LeetCode: Edit Distance of Two Words

Edit Distance of the Two Words

Given two words word1 and word2, find the minimum number of steps required to convert word1 to word2. (each operation is counted as 1 step.)

You have the following 3 operations permitted on a word:

a) Insert a character
b) Delete a character
c) Replace a character

I remembered there is standard algorithm to solve this problem, discussed in courses like Natural Language Processing (see www.coursera.com)

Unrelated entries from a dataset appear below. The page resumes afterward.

-- ==== Sys2Proof/Laws/Memory.lean ====
section
/-! SUPPORT. The laws of storage: reading after a write, the canonical form and how it is kept, and the effect of the pixel
primitives on single storage bits. -/

namespace Sys2Proof.Machine

/-! ## Reading after a write -/

theorem memRead_cons (b : Nat) (u : Byte) (m : Memory) (a : Nat) :
    memRead ((b, u) :: m) a = if b = a then u else memRead m a := rfl

/-- The canonical form of a list with a first entry. -/
theorem memWfFrom_cons {lo a : Nat} {v : Byte} {m : Memory} :
    memWfFrom lo ((a, v) :: m) = true ↔ lo ≤ a ∧ v ≠ unlistedByte ∧ memWfFrom (a + 1) m = true := by
  simp [memWfFrom, and_assoc]

/-- The canonical form from `lo` is one from every lower bound. -/
theorem memWfFrom_mono {lo lo' : Nat} {m : Memory} (h : memWfFrom lo m = true) (hlo : lo' ≤ lo) :
    memWfFrom lo' m = true := by
  cases m with
  | nil => rfl
  | cons c m =>
    obtain ⟨a, v⟩ := c
    obtain ⟨ha, hv⟩ := memWfFrom_cons.mp h
    exact memWfFrom_cons.mpr ⟨hlo.trans ha, hv⟩

/-- Below its lower bound a canonical storage lists nothing. -/
theorem memRead_of_lt {lo a : Nat} {m : Memory} (h : memWfFrom lo m = true) (ha : a < lo) :
    memRead m a = unlistedByte := by
  induction m generalizing lo with
  | nil => rfl
  | cons c m ih =>
    obtain ⟨b, v⟩ := c
    obtain ⟨hb, -, hm⟩ := memWfFrom_cons.mp h
    rw [memRead_cons, if_neg (by omega)]
    exact ih hm (by omega)

/-- A write leaves every other byte alone. -/
theorem memRead_memWrite_other (m : Memory) {a b : Nat} (v : Byte) (h : b ≠ a) :
    memRead (memWrite m a v) b = memRead m b := by
  induction m with
  | nil =>
    unfold memWrite
    split
    · rfl
    · rw [memRead_cons, if_neg (Ne.symm h)]
  | cons c m ih =>
    obtain ⟨x, u⟩ := c
    unfold memWrite
    split_ifs with h1 h2 h3 h4
    · rfl
    · rw [memRead_cons, if_neg (Ne.symm h)]
    · rw [memRead_cons, if_neg (by omega)]
    · rw [memRead_cons, memRead_cons, if_neg (by omega), if_neg (by omega)]
    · rw [memRead_cons, memRead_cons, ih]

theorem memRead_memWrite_same_from {lo : Nat} {m : Memory} (h : memWfFrom lo m = true) (a : Nat) (v : Byte) :
    memRead (memWrite m a v) a = v := by
  induction m generalizing lo with
  | nil =>
    unfold memWrite
    split
    · next hv => rw [hv]; rfl
    · rw [memRead_cons, if_pos rfl]
  | cons c m ih =>
    obtain ⟨x, u⟩ := c
    obtain ⟨-, -, hm⟩ := memWfFrom_cons.mp h
    unfold memWrite
    split_ifs with h1 h2 h3 h4
    · rw [memRead_cons, if_neg (by omega), memRead_of_lt hm (by omega), h2]
    · rw [memRead_cons, if_pos rfl]
    · rw [memRead_of_lt hm (by omega), h4]
    · rw [memRead_cons, if_pos rfl]
    · rw [memRead_cons, if_neg (by omega), ih hm]

/-- A read after a write to the same byte gives the byte written. -/
theorem memRead_memWrite_same {m : Memory} (h : Memory.wf m = true) (a : Nat) (v : Byte) :
    memRead (memWrite m a v) a = v := memRead_memWrite_same_from h a v

/-- Reading after a write, both cases. -/
theorem memRead_memWrite {m : Memory} (h : Memory.wf m = true) (a : Nat) (v : Byte) (b : Nat) :
    memRead (memWrite m a v) b = if b = a then v else memRead m b := by
  split
  · next hb => rw [hb, memRead_memWrite_same h]
  · next hb => rw [memRead_memWrite_other m v hb]

/-! ## The canonical form is kept -/

theorem memWfFrom_memWrite {lo : Nat} {m : Memory} (h : memWfFrom lo m = true) {a : Nat} (ha : lo ≤ a) (v : Byte) :
    memWfFrom lo (memWrite m a v) = true := by
  induction m generalizing lo with
  | nil =>
    unfold memWrite
    split
    · rfl
    · next hv => exact memWfFrom_cons.mpr ⟨ha, hv, rfl⟩
  | cons c m ih =>
    obtain ⟨x, u⟩ := c
    obtain ⟨hx, hu, hm⟩ := memWfFrom_cons.mp h
    unfold memWrite
    split_ifs with h1 h2 h3 h4
    · exact h
    · exact memWfFrom_cons.mpr ⟨ha, h2, memWfFrom_cons.mpr ⟨h1, hu, hm⟩⟩
    · exact memWfFrom_mono hm (by omega)
    · exact memWfFrom_cons.mpr ⟨ha, h4, h3 ▸ hm⟩
    · exact memWfFrom_cons.mpr ⟨hx, hu, ih hm (by omega)⟩

/-- A write keeps the canonical form. -/
theorem memWrite_wf {m : Memory} (h : Memory.wf m = true) (a : Nat) (v : Byte) : Memory.wf (memWrite m a v) = true :=
  memWfFrom_memWrite h (Nat.zero_le a) v

/-- A write below `n` lists no address from `n` on. -/
theorem memBelow_memWrite {m : Memory} {n a : Nat} (h : memBelow m n = true) (ha : a < n) (v : Byte) :
    memBelow (memWrite m a v) n = true := by
  induction m with
  | nil =>
    unfold memWrite
    split
    · rfl
    · simp [memBelow, ha]
  | cons c m ih =>
    obtain ⟨x, u⟩ := c
    simp only [memBelow, List.all_cons, Bool.and_eq_true, decide_eq_true_eq] at h ih
    unfold memWrite
    split_ifs <;> simp [memBelow, h, ha, ih h.2]

theorem memWfFrom_memOfBytesFrom (a : Nat) (bytes : List Byte) : memWfFrom a (memOfBytesFrom a bytes) = true := by
  induction bytes generalizing a with
  | nil => rfl
  | cons v rest ih =>
    unfold memOfBytesFrom
    split
    · exact memWfFrom_mono (ih (a + 1)) (by omega)
    · next hv => exact memWfFrom_cons.mpr ⟨le_refl a, hv, ih (a + 1)⟩

/-- The draw of a reset has the canonical form. -/
theorem memOfBytes_wf (bytes : List Byte) : Memory.wf (memOfBytesFrom 0 bytes) = true :=
  memWfFrom_memOfBytesFrom 0 bytes

theorem memBelow_memOfBytesFrom (a : Nat) (bytes : List Byte) :
    memBelow (memOfBytesFrom a bytes) (a + bytes.length) = true := by
  induction bytes generalizing a with
  | nil => rfl
  | cons v rest ih =>
    have h := ih (a + 1)
    rw [List.length_cons, show a + (rest.length + 1) = a + 1 + rest.length by omega]
    unfold memOfBytesFrom
    split
    · exact h
    · simp only [memBelow, List.all_cons, Bool.and_eq_true, decide_eq_true_eq] at h ⊢
      exact ⟨by omega, h⟩

/-- Byte `a + k` of a draw is its entry `k`, and a byte past its end is the unlisted byte. -/
theorem memRead_memOfBytesFrom (a : Nat) (bytes : List Byte) (k : Nat) :
    memRead (memOfBytesFrom a bytes) (a + k) = (bytes[k]?).getD unlistedByte := by
  induction bytes generalizing a k with
  | nil => rfl
  | cons v rest ih =>
    unfold memOfBytesFrom
    cases k with
    | zero =>
      split
      · next hv => simpa [hv] using memRead_of_lt (memWfFrom_memOfBytesFrom (a + 1) rest) (Nat.lt_succ_self a)
      · simp [memRead_cons]
    | succ k =>
      have h := ih (a + 1) k
      rw [show a + (k + 1) = a + 1 + k by omega]
      split
      · simpa using h
      · rw [memRead_cons, if_neg (by omega)]
        simpa using h

/-- Two canonical storages that read alike are equal. -/
theorem mem_ext_from {lo : Nat} {m m' : Memory} (h : memWfFrom lo m = true) (h' : memWfFrom lo m' = true)
    (hr : ∀ a, memRead m a = memRead m' a) : m = m' := by
  induction m generalizing lo m' with
  | nil =>
    cases m' with
    | nil => rfl
    | cons c m' =>
      obtain ⟨a, v⟩ := c
      have := hr a
      rw [memRead_cons, if_pos rfl] at this
      exact absurd this.symm (memWfFrom_cons.mp h').2.1
  | cons c m ih =>
    obtain ⟨a, v⟩ := c
    obtain ⟨ha, hv, hm⟩ := memWfFrom_cons.mp h
    cases m' with
    | nil =>
      have := hr a
      rw [memRead_cons, if_pos rfl] at this
      exact absurd this hv
    | cons c' m' =>
      obtain ⟨b, u⟩ := c'
      obtain ⟨hb, hu, hm'⟩ := memWfFrom_cons.mp h'
      have hra := hr a
      have hrb := hr b
      rw [memRead_cons, memRead_cons, if_pos rfl] at hra
      rw [memRead_cons, memRead_cons, if_pos rfl] at hrb
      have hab : a = b := by
        rcases Nat.lt_trichotomy a b with hlt | heq | hgt
        · rw [if_neg (by omega), memRead_of_lt hm' (by omega)] at hra
          exact absurd hra hv
        · exact heq
        · rw [if_neg (by omega), memRead_of_lt hm (by omega)] at hrb
          exact absurd hrb.symm hu
      subst hab
      rw [if_pos rfl] at hra
      subst hra
      have hrest : ∀ x, memRead m x = memRead m' x := by
        intro x
        rcases eq_or_ne a x with rfl | hx
        · rw [memRead_of_lt hm (by omega), memRead_of_lt hm' (by omega)]
        · have := hr x
          rwa [memRead_cons, memRead_cons, if_neg hx, if_neg hx] at this
      rw [ih hm hm' hrest]

/-- Equal memories are equal data. -/
theorem mem_ext {m m' : Memory} (h : Memory.wf m = true) (h' : Memory.wf m' = true)
    (hr : ∀ a, memRead m a = memRead m' a) : m = m' := mem_ext_from h h' hr

/-- Storage bits determine a canonical storage. -/
theorem mem_ext_bits {m m' : Memory} (h : Memory.wf m = true) (h' : Memory.wf m' = true)
    (hr : ∀ g, storageBit m g = storageBit m' g) : m = m' := by
  refine mem_ext h h' fun a => BitVec.eq_of_getLsbD_eq fun i hi => ?_
  have := hr (8 * a + i)
  unfold storageBit at this
  rwa [show (8 * a + i) / 8 = a by omega, show (8 * a + i) % 8 = i by omega] at this

/-! ## Single bits -/

/-- What one turn of PixSet's loop does to every storage bit. -/
theorem storageBit_bitWrite {m : Memory} (h : Memory.wf m = true) (g : Nat) (b : Bool) (i : Nat) :
    storageBit (bitWrite m g b) i = if i = g then b else storageBit m i := by
  unfold storageBit bitWrite
  rw [memRead_memWrite h]
  by_cases hb : i / 8 = g / 8
  · rw [if_pos hb, hb]
    have hlt : i % 8 < 8 := Nat.mod_lt _ (by omega)
    by_cases hi : i % 8 = g % 8
    · have hig : i = g := by omega
      rw [if_pos hig, hi]
      have hg : g % 8 < 8 := Nat.mod_lt _ (by omega)
      simp [hg]
    · have hig : i ≠ g := by rintro rfl; exact hi rfl
      rw [if_neg hig]
      have key : ∀ (y : Byte) (x z : Nat), x < 8 → z < 8 → x ≠ z →
          ((y &&& ~~~(1#8 <<< z)) ||| ((BitVec.ofBool b).setWidth 8 <<< z)).getLsbD x = y.getLsbD x := by
        intro y x z hx hz hne
        rcases Nat.lt_or_gt_of_ne hne with h1 | h1
        · simp [hx, h1]
        · have h0 : x - z ≠ 0 := by omega
          simp [hx, h0, BitVec.getLsbD_ofBool, show ¬ x < z by omega]
      exact key _ _ _ hlt (Nat.mod_lt _ (by omega)) hi
  · rw [if_neg hb, if_neg (by rintro rfl; exact hb rfl)]

theorem bitWrite_wf {m : Memory} (h : Memory.wf m = true) (g : Nat) (b : Bool) : Memory.wf (bitWrite m g b) = true :=
  memWrite_wf h _ _

theorem pixSetBits_wf {m : Memory} (h : Memory.wf m = true) (base v k : Nat) :
    Memory.wf (pixSetBits m base v k) = true := by
  induction k with
  | zero => exact h
  | succ k ih => exact bitWrite_wf ih _ _

theorem pixSet_wf {m : Memory} (h : Memory.wf m = true) (w p v : Nat) : Memory.wf (pixSet m w p v) = true :=
  pixSetBits_wf h _ _ _

theorem mergeByte_wf {m : Memory} (h : Memory.wf m = true) (a : Nat) (mask bits : Byte) :
    Memory.wf (mergeByte m a mask bits) = true := memWrite_wf h _ _

/-- What one merge of the pack algorithm does to every byte. -/
theorem memRead_mergeByte {m : Memory} (h : Memory.wf m = true) (a : Nat) (mask bits : Byte) (b : Nat) :
    memRead (mergeByte m a mask bits) b =
      if b = a then (memRead m a &&& ~~~mask) ||| (bits &&& mask) else memRead m b := memRead_memWrite h _ _ _

theorem pack_wf {m : Memory} (h : Memory.wf m = true) (w p : Nat) (index : Byte) :
    Memory.wf (pack m w p index) = true := by
  unfold pack
  dsimp only
  split
  · exact mergeByte_wf h _ _ _
  · exact mergeByte_wf (mergeByte_wf h _ _ _) _ _ _

theorem storeCell_wf {m : Memory} (h : Memory.wf m = true) (variant : Variant) (w p v : Nat) :
    Memory.wf (storeCell variant m w p v) = true := by
  cases variant
  · exact pixSet_wf h _ _ _
  · exact pixSet_wf h _ _ _
  · exact pack_wf h _ _ _

theorem fillCells_wf {m : Memory} (h : Memory.wf m = true) (variant : Variant) (w v n : Nat) :
    Memory.wf (fillCells variant m w v n) = true := by
  induction n with
  | zero => exact h
  | succ n ih => exact storeCell_wf ih _ _ _ _

/-- The loop of PixSet after `k` turns: the first k bits of the cell hold those of v, every other bit is as before. -/
theorem storageBit_pixSetBits {m : Memory} (h : Memory.wf m = true) (base v k i : Nat) :
    storageBit (pixSetBits m base v k) i =
      if base ≤ i ∧ i < base + k then v.testBit (i - base) else storageBit m i := by
  induction k with
  | zero => rw [if_neg (by omega)]; rfl
  | succ k ih =>
    unfold pixSetBits
    rw [storageBit_bitWrite (pixSetBits_wf h base v k), ih]
    by_cases hi : i = base + k
    · subst hi
      rw [if_pos rfl, if_pos (by omega), Nat.add_sub_cancel_left]
    · rw [if_neg hi]
      by_cases hc : base ≤ i ∧ i < base + k
      · rw [if_pos hc, if_pos (by omega)]
      · rw [if_neg hc, if_neg (by omega)]

/-- Bit j of what PixGet's loop has read after `k` turns. -/
theorem testBit_pixGetBits (m : Memory) (base k j : Nat) :
    (pixGetBits m base k).testBit j = (decide (j < k) && storageBit m (base + j)) := by
  induction k with
  | zero => simp [pixGetBits]
  | succ k ih =>
    unfold pixGetBits
    rw [Nat.testBit_or, ih, Nat.testBit_shiftLeft, Nat.testBit_and, Nat.testBit_shiftRight]
    rcases Nat.lt_trichotomy j k with hlt | rfl | hgt
    · simp [show ¬ k ≤ j by omega, hlt, Nat.lt_succ_of_lt hlt]
    · simp [storageBit, BitVec.testBit_toNat]
    · have h1 : Nat.testBit 1 (j - k) = false := by
        rw [Bool.eq_false_iff, Ne, Nat.testBit_one_eq_true_iff_self_eq_zero]
        omega
      simp [h1, show ¬ j < k by omega, show ¬ j < k + 1 by omega]

end Sys2Proof.Machine
end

Dynamic Programming will be used to solve this problem.

Basic Idea:

If we know the distance between word2[i-1] & word1[j-1], between word2[i] & word1[j-1], and between word2[i-1] & word1[j], then the distance between word2[i] & word1[j] will be

if(word2[i] == word1[j])

dist[i][j] = min(dist[i-1][j-1], min(dist[i-1][j], dist[i][j-1])+1)

else

dist[i][j] = min(dist[i-1][j-1], min(dist[i-1][j], dist[i][j-1])) + 1

Un-optimized code:

class Solution {
public:
    int minDistance(string word1, string word2) {
        // Start typing your C/C++ solution below
        // DO NOT write int main() function
        if(word2.length() == 0)
            return word1.length();
        if(word1.length() == 0)
            return word2.length();
        int word1Length = word1.length(), word2Length = word2.length();
        int ** matrix = new int *[word2Length];
        for(int i=0; i<word2Length; i++){
            matrix[i] = new int[word1Length];
        }
        if(word1[0] == word2[0])
            matrix[0][0] = 0;
        else
            matrix[0][0] = 1;
        for(int j=1; j<word1Length; j++){
            if(word1[j] == word2[0] && j<matrix[0][j-1] + 1)
                matrix[0][j] = j;
            else
                matrix[0][j] = matrix[0][j-1]+1;
        }
        for(int i=1; i<word2Length; i++){
            if(word2[i] == word1[0] && i<matrix[i-1][0] + 1)
                matrix[i][0] = i;
            else
                matrix[i][0] = matrix[i-1][0] + 1;
            for(int j=1; j<word1Length; j++){
                int temp = min(min(matrix[i-1][j], matrix[i][j-1]), matrix[i-1][j-1]);
                matrix[i][j] = temp + 1;
                if(word1[j] == word2[i] && matrix[i-1][j-1] < temp + 1)
                    matrix[i][j] = matrix[i-1][j-1];
            }
        }
        int ret = matrix[word2Length-1][word1Length-1];
        for(int i=0; i<word2Length; i++)
            delete[] matrix[i];
        delete[] matrix;
        return ret;
    }
};